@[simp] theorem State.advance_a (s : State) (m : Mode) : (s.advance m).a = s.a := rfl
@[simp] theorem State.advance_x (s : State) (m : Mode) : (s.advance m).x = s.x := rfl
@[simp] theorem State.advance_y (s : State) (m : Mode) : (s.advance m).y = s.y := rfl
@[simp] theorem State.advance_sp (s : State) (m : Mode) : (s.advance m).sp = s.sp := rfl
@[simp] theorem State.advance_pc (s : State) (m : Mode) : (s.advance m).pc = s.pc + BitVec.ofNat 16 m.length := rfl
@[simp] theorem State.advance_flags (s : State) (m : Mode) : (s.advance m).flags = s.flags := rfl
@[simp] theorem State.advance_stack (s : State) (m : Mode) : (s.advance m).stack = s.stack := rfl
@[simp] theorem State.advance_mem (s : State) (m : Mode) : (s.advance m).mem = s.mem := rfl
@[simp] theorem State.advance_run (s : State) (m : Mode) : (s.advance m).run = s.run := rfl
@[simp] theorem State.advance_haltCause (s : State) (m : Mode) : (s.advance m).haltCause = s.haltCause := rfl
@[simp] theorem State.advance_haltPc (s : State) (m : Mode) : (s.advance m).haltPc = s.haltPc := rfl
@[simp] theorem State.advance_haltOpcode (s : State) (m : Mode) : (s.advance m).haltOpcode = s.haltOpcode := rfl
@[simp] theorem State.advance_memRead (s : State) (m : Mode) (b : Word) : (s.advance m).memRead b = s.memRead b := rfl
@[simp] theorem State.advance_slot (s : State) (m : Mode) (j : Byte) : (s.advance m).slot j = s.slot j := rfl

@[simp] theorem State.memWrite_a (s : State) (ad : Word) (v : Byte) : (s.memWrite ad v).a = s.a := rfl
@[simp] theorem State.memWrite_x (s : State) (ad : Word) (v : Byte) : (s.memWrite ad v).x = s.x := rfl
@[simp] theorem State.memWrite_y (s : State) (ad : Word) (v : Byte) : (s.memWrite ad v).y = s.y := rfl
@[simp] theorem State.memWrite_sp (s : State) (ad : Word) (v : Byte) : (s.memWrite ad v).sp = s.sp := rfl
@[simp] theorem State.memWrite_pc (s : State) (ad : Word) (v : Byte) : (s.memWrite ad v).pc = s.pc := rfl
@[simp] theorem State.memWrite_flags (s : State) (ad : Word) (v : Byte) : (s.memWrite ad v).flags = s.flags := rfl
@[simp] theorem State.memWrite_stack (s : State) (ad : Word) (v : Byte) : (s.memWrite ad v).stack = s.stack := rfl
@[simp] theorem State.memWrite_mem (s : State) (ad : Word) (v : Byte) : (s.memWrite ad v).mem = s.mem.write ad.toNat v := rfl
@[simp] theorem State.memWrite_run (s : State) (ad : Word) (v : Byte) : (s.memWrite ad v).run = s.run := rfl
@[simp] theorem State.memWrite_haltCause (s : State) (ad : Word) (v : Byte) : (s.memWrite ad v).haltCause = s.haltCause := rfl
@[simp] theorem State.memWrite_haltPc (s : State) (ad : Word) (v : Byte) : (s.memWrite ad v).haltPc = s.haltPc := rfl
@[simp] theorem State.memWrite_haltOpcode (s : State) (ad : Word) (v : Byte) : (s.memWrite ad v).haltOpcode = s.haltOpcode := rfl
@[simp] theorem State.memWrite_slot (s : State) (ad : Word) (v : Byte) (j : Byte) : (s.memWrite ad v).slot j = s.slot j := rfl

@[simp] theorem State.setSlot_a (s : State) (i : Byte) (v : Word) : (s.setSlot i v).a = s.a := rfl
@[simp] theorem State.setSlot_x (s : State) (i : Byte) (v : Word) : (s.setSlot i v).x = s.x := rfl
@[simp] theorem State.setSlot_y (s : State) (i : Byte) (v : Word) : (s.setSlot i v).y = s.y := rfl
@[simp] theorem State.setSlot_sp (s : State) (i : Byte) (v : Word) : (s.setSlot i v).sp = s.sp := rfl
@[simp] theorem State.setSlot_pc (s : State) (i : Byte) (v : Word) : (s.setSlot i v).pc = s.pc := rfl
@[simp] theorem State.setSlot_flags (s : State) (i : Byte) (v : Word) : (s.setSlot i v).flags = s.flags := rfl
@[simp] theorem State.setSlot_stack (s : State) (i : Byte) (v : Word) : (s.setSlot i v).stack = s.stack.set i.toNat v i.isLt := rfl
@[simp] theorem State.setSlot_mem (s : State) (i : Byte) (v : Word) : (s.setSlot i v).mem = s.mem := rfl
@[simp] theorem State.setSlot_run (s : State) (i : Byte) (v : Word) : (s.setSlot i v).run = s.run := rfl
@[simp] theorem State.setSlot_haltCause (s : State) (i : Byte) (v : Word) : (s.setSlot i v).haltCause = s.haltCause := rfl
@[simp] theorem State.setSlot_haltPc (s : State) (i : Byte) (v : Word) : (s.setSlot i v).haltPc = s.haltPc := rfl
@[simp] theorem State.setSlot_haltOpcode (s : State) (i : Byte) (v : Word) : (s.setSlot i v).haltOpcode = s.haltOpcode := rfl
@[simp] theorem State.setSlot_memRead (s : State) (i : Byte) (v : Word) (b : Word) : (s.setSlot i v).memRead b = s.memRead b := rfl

▶ [WHAT THE TASK REQUIRES]
Copy out the range of lines above starting at the line with "ad v).run = s.run := rfl" and ending at the line with "ad v).haltCause = s.haltCause := rfl", exactly and including both.

▶ [TASK ANSWER]
@[simp] theorem State.memWrite_run (s : State) (ad : Word) (v : Byte) : (s.memWrite ad v).run = s.run := rfl
@[simp] theorem State.memWrite_haltCause (s : State) (ad : Word) (v : Byte) : (s.memWrite ad v).haltCause = s.haltCause := rfl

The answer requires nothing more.